Exercise goal:
Your task is to copy each line of the listing that contains the word "SessionReady".

(Data)

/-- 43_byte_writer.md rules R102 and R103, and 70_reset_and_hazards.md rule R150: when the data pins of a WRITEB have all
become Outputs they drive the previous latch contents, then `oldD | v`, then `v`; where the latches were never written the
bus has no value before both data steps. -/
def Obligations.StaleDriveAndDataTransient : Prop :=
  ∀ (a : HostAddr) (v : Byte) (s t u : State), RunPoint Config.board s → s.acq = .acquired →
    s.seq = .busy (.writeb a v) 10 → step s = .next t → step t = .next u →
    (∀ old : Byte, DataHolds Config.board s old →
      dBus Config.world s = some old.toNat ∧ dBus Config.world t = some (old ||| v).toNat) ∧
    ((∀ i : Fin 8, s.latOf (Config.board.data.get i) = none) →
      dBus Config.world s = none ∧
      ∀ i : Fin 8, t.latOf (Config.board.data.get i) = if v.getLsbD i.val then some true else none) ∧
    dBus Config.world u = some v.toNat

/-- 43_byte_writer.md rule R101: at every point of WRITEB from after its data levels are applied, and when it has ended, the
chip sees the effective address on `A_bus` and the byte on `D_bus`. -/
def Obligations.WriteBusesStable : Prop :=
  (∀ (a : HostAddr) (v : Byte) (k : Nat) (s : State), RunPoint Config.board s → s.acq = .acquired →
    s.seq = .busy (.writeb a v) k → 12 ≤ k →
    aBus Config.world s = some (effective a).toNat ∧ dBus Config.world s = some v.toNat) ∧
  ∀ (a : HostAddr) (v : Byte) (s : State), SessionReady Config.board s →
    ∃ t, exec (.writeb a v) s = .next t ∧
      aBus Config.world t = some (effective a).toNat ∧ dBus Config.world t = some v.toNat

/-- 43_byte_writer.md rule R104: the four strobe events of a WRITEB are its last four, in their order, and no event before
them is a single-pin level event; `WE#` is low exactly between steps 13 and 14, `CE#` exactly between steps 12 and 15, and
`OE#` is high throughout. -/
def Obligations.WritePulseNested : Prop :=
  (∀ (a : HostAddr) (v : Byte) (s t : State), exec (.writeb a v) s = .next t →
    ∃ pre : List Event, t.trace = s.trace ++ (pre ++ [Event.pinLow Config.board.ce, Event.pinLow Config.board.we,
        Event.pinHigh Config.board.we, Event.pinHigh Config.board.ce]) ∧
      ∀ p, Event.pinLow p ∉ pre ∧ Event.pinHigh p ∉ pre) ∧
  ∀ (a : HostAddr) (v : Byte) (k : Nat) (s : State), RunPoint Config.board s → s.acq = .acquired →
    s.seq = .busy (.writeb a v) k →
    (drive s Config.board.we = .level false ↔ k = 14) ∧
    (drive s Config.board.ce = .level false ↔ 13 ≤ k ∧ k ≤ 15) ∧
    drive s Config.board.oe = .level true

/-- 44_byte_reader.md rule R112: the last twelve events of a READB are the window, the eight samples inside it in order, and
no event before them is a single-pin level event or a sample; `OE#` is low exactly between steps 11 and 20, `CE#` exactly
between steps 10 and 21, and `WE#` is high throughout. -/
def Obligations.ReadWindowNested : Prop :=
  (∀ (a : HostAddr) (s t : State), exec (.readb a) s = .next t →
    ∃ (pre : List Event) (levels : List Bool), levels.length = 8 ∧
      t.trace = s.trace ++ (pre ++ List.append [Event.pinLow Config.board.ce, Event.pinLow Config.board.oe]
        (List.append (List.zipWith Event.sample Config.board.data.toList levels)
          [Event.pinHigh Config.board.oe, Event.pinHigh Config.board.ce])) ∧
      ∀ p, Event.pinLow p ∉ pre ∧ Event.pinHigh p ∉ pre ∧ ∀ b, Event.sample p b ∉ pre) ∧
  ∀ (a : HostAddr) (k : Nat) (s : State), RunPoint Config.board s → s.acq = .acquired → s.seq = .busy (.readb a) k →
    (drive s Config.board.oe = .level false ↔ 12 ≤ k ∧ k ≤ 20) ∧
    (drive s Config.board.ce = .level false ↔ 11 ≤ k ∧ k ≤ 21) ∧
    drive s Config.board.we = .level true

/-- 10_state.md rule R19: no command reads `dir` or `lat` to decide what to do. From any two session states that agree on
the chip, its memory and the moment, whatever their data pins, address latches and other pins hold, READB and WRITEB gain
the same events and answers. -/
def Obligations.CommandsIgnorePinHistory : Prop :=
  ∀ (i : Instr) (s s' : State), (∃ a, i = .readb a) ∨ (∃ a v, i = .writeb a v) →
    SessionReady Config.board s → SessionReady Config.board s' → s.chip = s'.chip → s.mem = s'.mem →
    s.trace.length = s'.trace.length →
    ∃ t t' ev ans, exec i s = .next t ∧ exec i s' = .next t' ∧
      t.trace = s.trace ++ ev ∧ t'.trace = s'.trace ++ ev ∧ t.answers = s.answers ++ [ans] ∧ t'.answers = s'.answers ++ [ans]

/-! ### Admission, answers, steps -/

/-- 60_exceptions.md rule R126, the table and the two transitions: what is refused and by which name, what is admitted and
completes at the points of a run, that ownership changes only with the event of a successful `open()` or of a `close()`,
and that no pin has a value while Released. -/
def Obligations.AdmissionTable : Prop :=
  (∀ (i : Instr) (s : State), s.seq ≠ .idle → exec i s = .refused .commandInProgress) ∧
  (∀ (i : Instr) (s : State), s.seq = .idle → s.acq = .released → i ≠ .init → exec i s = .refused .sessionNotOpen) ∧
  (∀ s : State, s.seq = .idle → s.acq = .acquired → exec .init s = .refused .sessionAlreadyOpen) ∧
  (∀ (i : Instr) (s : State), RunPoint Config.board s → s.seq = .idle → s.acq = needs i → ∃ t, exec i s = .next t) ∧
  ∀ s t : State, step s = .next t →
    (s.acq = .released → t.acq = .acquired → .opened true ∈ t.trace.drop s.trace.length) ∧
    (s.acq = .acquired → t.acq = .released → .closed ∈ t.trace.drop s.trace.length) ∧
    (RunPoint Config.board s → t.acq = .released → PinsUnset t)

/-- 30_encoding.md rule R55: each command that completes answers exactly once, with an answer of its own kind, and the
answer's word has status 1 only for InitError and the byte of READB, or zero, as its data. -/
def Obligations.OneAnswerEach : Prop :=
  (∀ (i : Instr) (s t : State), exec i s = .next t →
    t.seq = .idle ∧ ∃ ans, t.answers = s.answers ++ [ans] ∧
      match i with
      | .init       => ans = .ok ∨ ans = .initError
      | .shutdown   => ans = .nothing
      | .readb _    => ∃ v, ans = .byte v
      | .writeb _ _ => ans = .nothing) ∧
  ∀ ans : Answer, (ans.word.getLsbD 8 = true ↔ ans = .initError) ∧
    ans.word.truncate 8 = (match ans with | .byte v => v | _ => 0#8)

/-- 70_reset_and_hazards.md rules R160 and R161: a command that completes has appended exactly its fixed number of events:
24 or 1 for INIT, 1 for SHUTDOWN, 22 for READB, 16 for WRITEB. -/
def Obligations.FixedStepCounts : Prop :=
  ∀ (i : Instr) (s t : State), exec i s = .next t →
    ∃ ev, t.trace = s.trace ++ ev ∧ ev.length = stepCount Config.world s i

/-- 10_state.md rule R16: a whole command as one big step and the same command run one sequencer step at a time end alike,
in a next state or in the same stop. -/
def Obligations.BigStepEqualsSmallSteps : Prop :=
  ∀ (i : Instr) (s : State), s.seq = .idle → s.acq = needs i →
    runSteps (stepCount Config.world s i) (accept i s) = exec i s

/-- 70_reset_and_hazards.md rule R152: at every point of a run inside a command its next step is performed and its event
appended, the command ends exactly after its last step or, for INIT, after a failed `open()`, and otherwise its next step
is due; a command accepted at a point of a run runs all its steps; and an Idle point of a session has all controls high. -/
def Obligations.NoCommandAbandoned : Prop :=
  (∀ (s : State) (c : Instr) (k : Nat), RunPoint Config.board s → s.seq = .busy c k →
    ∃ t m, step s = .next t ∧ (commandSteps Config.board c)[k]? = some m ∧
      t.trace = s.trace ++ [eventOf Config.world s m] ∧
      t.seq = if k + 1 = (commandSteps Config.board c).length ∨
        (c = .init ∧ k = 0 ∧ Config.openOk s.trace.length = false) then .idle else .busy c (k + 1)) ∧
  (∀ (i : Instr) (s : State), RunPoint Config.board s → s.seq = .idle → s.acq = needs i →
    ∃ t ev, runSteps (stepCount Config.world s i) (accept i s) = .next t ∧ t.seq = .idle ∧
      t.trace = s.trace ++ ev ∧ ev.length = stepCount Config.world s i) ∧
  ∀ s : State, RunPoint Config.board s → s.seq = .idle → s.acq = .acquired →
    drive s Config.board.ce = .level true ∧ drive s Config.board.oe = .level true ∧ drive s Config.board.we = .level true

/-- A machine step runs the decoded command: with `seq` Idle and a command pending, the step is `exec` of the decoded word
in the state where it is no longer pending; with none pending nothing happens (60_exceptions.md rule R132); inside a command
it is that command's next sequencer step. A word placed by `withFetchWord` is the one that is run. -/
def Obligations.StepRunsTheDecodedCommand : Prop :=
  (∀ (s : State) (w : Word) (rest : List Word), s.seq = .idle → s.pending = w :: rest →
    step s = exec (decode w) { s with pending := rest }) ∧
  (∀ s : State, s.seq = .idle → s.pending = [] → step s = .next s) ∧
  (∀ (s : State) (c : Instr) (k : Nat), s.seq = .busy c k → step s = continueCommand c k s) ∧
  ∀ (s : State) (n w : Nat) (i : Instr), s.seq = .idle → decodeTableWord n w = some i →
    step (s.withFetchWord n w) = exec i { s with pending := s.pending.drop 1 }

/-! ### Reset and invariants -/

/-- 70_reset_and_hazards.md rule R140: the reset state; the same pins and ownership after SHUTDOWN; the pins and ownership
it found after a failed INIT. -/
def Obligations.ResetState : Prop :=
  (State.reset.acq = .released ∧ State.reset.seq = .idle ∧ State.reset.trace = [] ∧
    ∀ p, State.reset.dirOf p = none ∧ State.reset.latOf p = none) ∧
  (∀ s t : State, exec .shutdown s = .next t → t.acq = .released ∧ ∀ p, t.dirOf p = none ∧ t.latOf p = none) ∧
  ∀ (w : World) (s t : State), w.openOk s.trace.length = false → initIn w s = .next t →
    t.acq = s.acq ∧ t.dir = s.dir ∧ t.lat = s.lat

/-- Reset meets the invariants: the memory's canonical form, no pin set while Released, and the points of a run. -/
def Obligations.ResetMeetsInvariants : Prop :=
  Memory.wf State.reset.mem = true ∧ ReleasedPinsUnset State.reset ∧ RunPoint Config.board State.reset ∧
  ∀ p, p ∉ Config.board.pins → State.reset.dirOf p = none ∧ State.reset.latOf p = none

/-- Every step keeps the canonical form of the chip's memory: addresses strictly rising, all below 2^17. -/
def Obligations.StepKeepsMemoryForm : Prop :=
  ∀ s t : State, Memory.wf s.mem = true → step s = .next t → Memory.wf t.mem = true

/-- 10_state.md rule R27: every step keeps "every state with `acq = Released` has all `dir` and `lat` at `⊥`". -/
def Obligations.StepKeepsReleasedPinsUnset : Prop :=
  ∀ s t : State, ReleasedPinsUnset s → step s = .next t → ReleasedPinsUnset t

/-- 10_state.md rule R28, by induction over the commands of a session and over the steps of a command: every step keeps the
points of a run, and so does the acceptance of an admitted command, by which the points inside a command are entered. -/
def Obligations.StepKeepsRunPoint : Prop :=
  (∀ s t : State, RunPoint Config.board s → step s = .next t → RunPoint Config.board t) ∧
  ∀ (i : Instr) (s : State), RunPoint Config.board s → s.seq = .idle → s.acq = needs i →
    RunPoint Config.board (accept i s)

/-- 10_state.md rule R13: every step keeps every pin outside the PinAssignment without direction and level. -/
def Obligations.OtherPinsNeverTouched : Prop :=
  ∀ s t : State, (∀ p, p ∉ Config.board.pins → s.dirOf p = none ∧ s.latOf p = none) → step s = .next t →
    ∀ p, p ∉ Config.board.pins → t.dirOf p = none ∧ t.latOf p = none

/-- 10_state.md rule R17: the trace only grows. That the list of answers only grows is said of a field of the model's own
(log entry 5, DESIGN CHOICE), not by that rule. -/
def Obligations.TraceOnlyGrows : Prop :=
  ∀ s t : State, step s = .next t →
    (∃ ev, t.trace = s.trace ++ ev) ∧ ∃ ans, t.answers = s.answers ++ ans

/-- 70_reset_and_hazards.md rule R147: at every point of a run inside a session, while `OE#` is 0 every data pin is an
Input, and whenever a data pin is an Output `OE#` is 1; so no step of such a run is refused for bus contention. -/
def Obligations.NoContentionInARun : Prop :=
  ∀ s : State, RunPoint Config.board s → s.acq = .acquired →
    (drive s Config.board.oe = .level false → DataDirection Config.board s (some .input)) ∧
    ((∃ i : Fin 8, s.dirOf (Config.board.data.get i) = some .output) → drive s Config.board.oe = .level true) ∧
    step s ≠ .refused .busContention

(End Data)

Result of the task:
  ∀ (a : HostAddr) (v : Byte) (s : State), SessionReady Config.board s →
    SessionReady Config.board s → SessionReady Config.board s' → s.chip = s'.chip → s.mem = s'.mem →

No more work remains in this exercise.